Ref: Gretton et al., "A Kernel Two-Sample Test", https://jmlr.org/papers/volume13/gretton12a/gretton12a.pdf

Parameters:

Name Type Description Default
bandwidth_multipliers list[float] | None

Scale factors applied to the base bandwidth. With median heuristic, these are relative to the median. Without, these are absolute bandwidth values.

None
use_median_heuristic bool

Adaptive bandwidth via median heuristic (True) or fixed absolute bandwidths (False).

True
Source code in src/versatil/metrics/kernels.py
def __init__(
    self,
    bandwidth_multipliers: list[float] | None = None,
    use_median_heuristic: bool = True,
):
    super().__init__(use_median_heuristic=use_median_heuristic)
    if bandwidth_multipliers is None:
        bandwidth_multipliers = [0.2, 0.5, 1.0, 2.0, 5.0]
    self.bandwidth_multipliers = bandwidth_multipliers

forward

forward(x, y, bandwidth=None)

Compute multi-scale RBF kernel matrix.

Parameters:

Name Type Description Default
x Tensor

First point set, shape (N, D).

required
y Tensor

Second point set, shape (M, D).

required
bandwidth float | None

Pre-resolved base bandwidth. When None, computed from cat(x, y). See MMDKernel.resolve_base_bandwidth.

None

Returns:

Type Description
Tensor

Kernel matrix, shape (N, M).

Source code in src/versatil/metrics/kernels.py
def forward(
    self,
    x: torch.Tensor,
    y: torch.Tensor,
    bandwidth: float | None = None,
) -> torch.Tensor:
    """Compute multi-scale RBF kernel matrix.

    Args:
        x: First point set, shape (N, D).
        y: Second point set, shape (M, D).
        bandwidth: Pre-resolved base bandwidth. When None, computed
            from cat(x, y). See MMDKernel.resolve_base_bandwidth.

    Returns:
        Kernel matrix, shape (N, M).
    """
    if bandwidth is None:
        bandwidth = self.resolve_base_bandwidth(torch.cat([x, y], dim=0))
    dist_sq = self.compute_pairwise_squared_distances(x, y)
    kernel = torch.zeros_like(dist_sq)
    for multiplier in self.bandwidth_multipliers:
        scaled_bandwidth = multiplier * bandwidth
        kernel = kernel + torch.exp(-dist_sq / scaled_bandwidth)
    kernel = kernel / len(self.bandwidth_multipliers)
    return kernel

IMQKernel

IMQKernel(bandwidth_multipliers=None, use_median_heuristic=True)

Bases: MMDKernel

Multi-scale Inverse Multiquadratic kernel.

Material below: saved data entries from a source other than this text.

-- ==== Sys2Proof/Certificates/Slice0/Obligations.lean ====
section
/-!
DEFINITION. Certificates/Slice0/Obligations.lean: the statements for the provers. Each says in its docstring which rule of the
spec it formalises, or that it rests on a choice of the model and which log entry declares it.
-/
open Sys2Proof Sys2Proof.Machine

/-! ## The opcodes: what an admitted packet does -/

/-- Opcodes that read one fixed thing and change nothing of the block's units (R114): each answers OK with the data R114 gives
it, and leaves the block as the packet found it but for the bookkeeping of its reply. -/
def Obligations.FixedReadsAnswer : Prop :=
  ∀ (s : State) (t : Nat) (src : Src) (h : Hdr),
    let p (op : Nat) : Pkt := { op := op, t := t, src := src, hd := h }
    let d (op : Nat) : Dev := (p op).taken s
    let words (op so first count : Nat) : Host.Outcome State Fault Refusal :=
      .next ((p op).answered s (d op) stOk (natsBytes ((d op).readRange so first count)))
    ((p 0x00).Admitted s → exec (.ping t src h) s = .next ((p 0x00).answered s (d 0x00) stOk (le 8 (d 0x00).now)))
    ∧ ((p 0x01).Admitted s → exec (.getCaps t src h) s = words 0x01 0x0010 0 3)
    ∧ ((p 0x02).Admitted s → exec (.getIdentity t src h) s = .next ((p 0x02).answered s (d 0x02) stOk
        (((List.range 4).flatMap fun i => le 4 ((d 0x02).rd F.sysUid i)) ++ le 2 ((d 0x02).rd F.grpNodeAddr)
          ++ le 2 ((d 0x02).rd F.sysFwRelease) ++ le 4 ((d 0x02).rd F.sysImageSeq))))
    ∧ ((p 0x05).Admitted s → exec (.listSessions t src h) s = .next ((p 0x05).answered s (d 0x05) stOk
        (natsBytes ((d 0x05).readRange 0x0021 0 33 ++ (d 0x05).readRange 0x0022 0 32))))
    ∧ ((p 0x41).Admitted s → exec (.getMode t src h) s = .next ((p 0x41).answered s (d 0x41) stOk
        (le 4 ((d 0x41).word 0x0002 0))))
    ∧ ((p 0x62).Admitted s → exec (.calWear t src h) s = .next ((p 0x62).answered s (d 0x62) stOk
        (natsBytes ((List.range 64).map (d 0x62).calCount))))
    ∧ ((p 0x80).Admitted s → exec (.readFaults t src h) s = words 0x80 0x0F00 0 32)
    ∧ ((p 0xB0).Admitted s → exec (.memStatus t src h) s = .next ((p 0xB0).answered s (d 0xB0) stOk
        (natsBytes ((d 0xB0).readRange 0x1102 0 5 ++ (d 0xB0).readRange 0x1103 0 8))))
    ∧ ((p 0xE0).Admitted s → exec (.safeStatus t src h) s = words 0xE0 0x1001 0 5)

/-- OPEN_SESSION, CLOSE_SESSION and EVENT_SUBSCRIBE (R103, R104, R106, R417): a session is opened with the lesser of what was
asked and what its port allows, bound to its sender; closed, it is as it was at reset and a Basket it owned has no owner; the
mask of a subscription stands in the session. Session 0 is never changed. -/
def Obligations.SessionsOpenCloseSubscribe : Prop :=
  ∀ (s : State) (t : Nat) (src : Src) (h : Hdr),
    let n := h.session.toNat
    (∀ a : Byte,
      let p : Pkt := { op := 0x03, t := t, src := src, hd := h, payload := a :: zeros 3 }
      let granted := min a.toNat ((p.taken s).portCeiling src)
      let bound : Nat × Nat := match src with | .net a => (a.ip.toNat, a.port.toNat) | _ => (0, 0)
      p.Admitted s → n ≠ 0 → a.toNat ≤ 3 → (p.taken s).boundElsewhere src n = false →
      exec (.openSession t src h a) s = .next (p.answered s
        ((p.taken s).setSession n
          { isOpen := true, auth := granted, ip := bound.1, udp := bound.2, lastAt := (p.taken s).up })
        stOk (le 1 granted ++ zeros 3)))
    ∧ (let p : Pkt := { op := 0x04, t := t, src := src, hd := h }
      p.Admitted s → n ≠ 0 →
      exec (.closeSession t src h) s = .next (p.answered s
        (if (p.taken s).rd F.stgOwner = n then ((p.taken s).setSession n {}).wr F.stgOwner 0xFF
          else (p.taken s).setSession n {}) stOk []))
    ∧ (∀ mask : BitVec 256,
      let p : Pkt := { op := 0x85, t := t, src := src, hd := h, payload := le 32 mask.toNat }
      p.Admitted s → n ≠ 0 →
      exec (.eventSubscribe t src h mask) s = .next (p.answered s
        ((p.taken s).setSession n { (p.taken s).session n with subs := mask.toNat }) stOk []))

/-- The staging opcodes (R120 to R122): a write that nothing refuses merges its bits into the Basket, takes it if it had no
owner, and answers OK; UNSTAGE takes the words of its range out of it. -/
def Obligations.StagingReachesTheBasket : Prop :=
  ∀ (s : State) (t : Nat) (src : Src) (h : Hdr),
    let staged (p : Pkt) (bits : List (Nat × (Word × Word))) : Host.Outcome State Fault Refusal :=
      .next (p.answered s ((p.taken s).rebasket h.session.toNat (bits.foldl stageOne (p.taken s).basket.words)
        (p.taken s).basket.badEntries) stOk [])
    let free (p : Pkt) (bits : List (Nat × (Word × Word))) : Prop :=
      p.Admitted s ∧ passes ((p.taken s).stageRefusals (p.ctx s) (bits.map fun x => (x.1 / 65536, x.1 % 65536)))
        ∧ (bits.foldl stageOne (p.taken s).basket.words).length ≤ 131072
    (∀ (so first : BitVec 16) (values : List Word),
      let p : Pkt := { op := 0x10, t := t, src := src, hd := h, need := stageNeed (stageWordsBits so first values)
                       payload := rangeParams so first (BitVec.ofNat 16 values.length) ++ wordsBytes values }
      free p (stageWordsBits so first values) → passes ((p.taken s).stageWordsRefusals so first values) →
      exec (.stageWords t src h so first values) s = staged p (stageWordsBits so first values))
    ∧ (∀ entries : List (BitVec 16 × BitVec 16 × Word × Word),
      let p : Pkt := { op := 0x11, t := t, src := src, hd := h, need := stageNeed (stageFieldsBits entries)
                       payload := entries.flatMap fun e =>
                         le 2 e.1.toNat ++ le 2 e.2.1.toNat ++ wordBytes e.2.2.1 ++ wordBytes e.2.2.2 }
      free p (stageFieldsBits entries) → passes ((p.taken s).stageFieldsRefusals entries) →
      exec (.stageFields t src h entries) s = staged p (stageFieldsBits entries))
    ∧ (∀ mode : Byte,
      let p : Pkt := { op := 0x12, t := t, src := src, hd := h, need := { auth := authP }, payload := mode :: zeros 3 }
      let bits := [(wordKey 0x0101 0, ((15, BitVec.ofNat 32 mode.toNat) : Word × Word))]
      free p bits → mode.toNat ≤ 15 → exec (.stageModeReq t src h mode) s = staged p bits)
    ∧ (∀ so first count : BitVec 16,
      let p : Pkt := { op := 0x14, t := t, src := src, hd := h, need := unstageNeed so first count
                       payload := rangeParams so first count }
      let hit (e : Nat × (Word × Word)) : Bool := inWordRange so first count (e.1 / 65536) (e.1 % 65536)
      p.Admitted s → rangeExists so.toNat first.toNat count.toNat (p.taken s) = none →
      passes ((p.taken s).stageRefusals (p.ctx s) [(so.toNat, first.toNat)]) →
      exec (.unstage t src h so first count) s = .next (p.answered s
        ((p.taken s).rebasket h.session.toNat ((p.taken s).basket.words.filter fun e => !hit e)
          ((p.taken s).basket.badEntries.filter fun e => !inWordRange so first count e.1 e.2.1)) stOk []))

/-- CHECK, COMMIT_NOW, COMMIT_AT, DISARM and DISCARD (R124 to R134): CHECK runs the rules over the merged view and reports;
COMMIT_NOW whose CHECK passes is parked with the Basket armed for the first boundary after preload; COMMIT_AT arms the boundary
its instant names and answers ACCEPTED with it; DISARM leaves no instant armed; DISCARD empties the Basket. -/
def Obligations.CommitsAreArmedAndCancelled : Prop :=
  ∀ (s : State) (t : Nat) (src : Src) (h : Hdr),
    let p (op : Nat) : Pkt := { op := op, t := t, src := src, hd := h, need := { auth := authC } }
    let d (op : Nat) : Dev := (p op).taken s
    let checked (x : Dev) : Dev := x.runCheck (x.judgeAuth h.session.toNat)
    ((p 0x20).Admitted s → exec (.check t src h) s =
      .next ((p 0x20).answered s (checked (d 0x20)) stOk ((checked (d 0x20)).checkReply src)))
    ∧ ((p 0x22).Admitted s → passes ((d 0x22).commitRefusals ((p 0x22).ctx s)) →
      (checked (d 0x22)).rd F.stgCkPass ≠ 0 →
      exec (.commitNow t src h) s =
        let k := checked (d 0x22)
        .next ((p 0x22).parkedIn s (k.arm (k.boundaryCeil (k.preloadEnd + 1)) .now h.session.toNat) .commit))
    ∧ (∀ (kind : Byte) (instant : BitVec 80),
      let p : Pkt := { p 0x24 with payload := [kind, 0] ++ le 10 instant.toNat }
      let k := checked (p.taken s)
      let x := k.commitInstant kind.toNat instant
      p.Admitted s → kind.toNat ≤ 2 → (kind.toNat < 2 → instant.toNat < 2 ^ 64) →
      (kind.toNat = 2 → instant.toNat / 2 ^ 48 < 1000000000 ∧ k.on F.timeNetValid = true) →
      passes ((p.taken s).commitRefusals (p.ctx s)) →
      k.rd F.stgCkPass ≠ 0 → k.now ≤ x → k.boundaryCeil x ≤ k.now + 36000000000000 → k.preloadEnd < k.boundaryCeil x →
      exec (.commitAt t src h kind instant) s =
        .next (p.answered s (k.arm (k.boundaryCeil x) .at h.session.toNat) stAccepted (le 8 (k.boundaryCeil x))))
    ∧ ((p 0x26).Admitted s → (d 0x26).rd F.stgOwner = h.session.toNat → (d 0x26).on F.stgArmed = true →
      exec (.disarm t src h) s = .next ((p 0x26).answered s ((d 0x26).cancelCommit 0x3B) stOk []))
    ∧ ((p 0x27).Admitted s → (d 0x27).rd F.stgOwner = h.session.toNat → (d 0x27).rd F.stgOwner ≠ 0xFF →
      exec (.discard t src h) s = .next ((p 0x27).answered s
        (((((d 0x27).cancelCommit 0x3C).emptyBasket.wr F.fltEvcArm 0).bumpWrap F.stgVersion).wr F.stgChecked 0) stOk []))

/-- Reads of a range (R114, R140, R141, R275, R284, R412, R354): with its unit present, its range inside the object and its data
within what the port carries, each answers OK with the words, bytes or pairs named, and changes nothing of the block's units; the state
words of a loop slot whose evaluation is under way are read once it has published (R284). -/
def Obligations.RangeReadsAnswer : Prop :=
  ∀ (s : State) (t : Nat) (src : Src) (h : Hdr),
    let read (p : Pkt) (data : Bytes) : Host.Outcome State Fault Refusal := .next (p.answered s (p.taken s) stOk data)
    (∀ so first count : BitVec 16,
      let p (op : Nat) (need : OpNeed) : Pkt :=
        { op := op, t := t, src := src, hd := h, payload := rangeParams so first count, need := need }
      let here (p : Pkt) : Prop := p.Admitted s ∧ (p.taken s).allAbsent so.toNat first.toNat count.toNat = none
        ∧ rangeExists so.toNat first.toNat count.toNat (p.taken s) = none ∧ 0 < count.toNat ∧ count.toNat ≤ 1020
      (let p := p 0x30 (readNeed so count)
       let e := (p.taken s).readable so.toNat
       here p → exec (.readWords t src h so first count) s =
         .next (p.answered s e stOk (natsBytes (e.readRange so.toNat first.toNat count.toNat))))
      ∧ (let p := p 0x32 (readStagedNeed count)
         here p → exec (.readStaged t src h so first count) s = read p ((List.range count.toNat).flatMap fun i =>
           let w := (p.taken s).keptWord so.toNat (first.toNat + i)
           wordBytes w.1 ++ wordBytes w.2)))
    ∧ (∀ first : BitVec 16,
      let p (op : Nat) : Pkt := { op := op, t := t, src := src, hd := h, payload := le 2 first.toNat ++ zeros 2 }
      ((p 0x33).Admitted s → exec (.readBasketIndex t src h first) s =
        read (p 0x33) ((((p 0x33).taken s).basket.words.drop first.toNat |>.take (replyLimit src / 4)).flatMap fun e =>
          le 2 (e.1 / 65536) ++ le 2 (e.1 % 65536)))
      ∧ ((p 0x34).Admitted s → exec (.readDirectory t src h first) s =
        read (p 0x34) ((((soTable.flatMap fun x => (List.range x.soN).map fun i => (x.so + i, x)).filter
          fun x => decide (first.toNat ≤ x.1)).take (replyLimit src / 8)).flatMap fun x =>
            le 2 x.1 ++ le 2 x.2.words ++ le 4 (((p 0x34).taken s).soFlags x.2 x.1)))
      ∧ ((p 0x52).Admitted s → first.toNat < ((p 0x52).taken s).loopSlots →
        exec (.tuneRead t src h first) s =
          read (p 0x52) (natsBytes (((p 0x52).taken s).readRange (0x0600 + first.toNat) 0 40))))
    ∧ (∀ offset length : BitVec 16,
      let p : Pkt := { op := 0x60, t := t, src := src, hd := h, payload := le 2 offset.toNat ++ le 2 length.toNat
                       need := calReadNeed length }
      p.Admitted s → 0 < length.toNat → length.toNat ≤ 4080 → offset.toNat + length.toNat ≤ 16384 →
      exec (.calRead t src h offset length) s =
        read p (((p.taken s).calBytes.drop offset.toNat).take length.toNat))
    ∧ (∀ first count : Byte,
      let p (op : Nat) : Pkt := { op := op, t := t, src := src, hd := h, payload := pairParams first count }
      let words (op so a n : Nat) : Host.Outcome State Fault Refusal :=
        read (p op) (natsBytes (((p op).taken s).readRange so a n))
      ((p 0x81).Admitted s → 0 < count.toNat → first.toNat + count.toNat ≤ 32 →
        exec (.readHistory t src h first count) s = words 0x81 0x0F08 (10 * first.toNat) (10 * count.toNat))
      ∧ ((p 0x84).Admitted s → first.toNat + count.toNat ≤ 256 →
        exec (.readEventRoute t src h first count) s = words 0x84 0x0F10 first.toNat count.toNat)
      ∧ ((p 0xA0).Admitted s → first.toNat + count.toNat ≤ 55 →
        (count = 0 ∨ ∃ l, first.toNat ≤ l ∧ l < first.toNat + count.toNat ∧ ((p 0xA0).taken s).lanePresent l = true) →
        exec (.laneStatus t src h first count) s = words 0xA0 0x0200 first.toNat count.toNat))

K(x, y) = (1/S) * sum_i C_i / (C_i + ||x-y||^2)

With median heuristic (default): C_i = s_i * 2 * median_dist^2. With fixed bandwidth: C_i = s_i directly. WAE (Tolstikhin et al. 2018) recommends C = 2 * latent_dim for a standard Gaussian prior, so pass bandwidth_multipliers=[2 * latent_dim] with use_median_heuristic=False.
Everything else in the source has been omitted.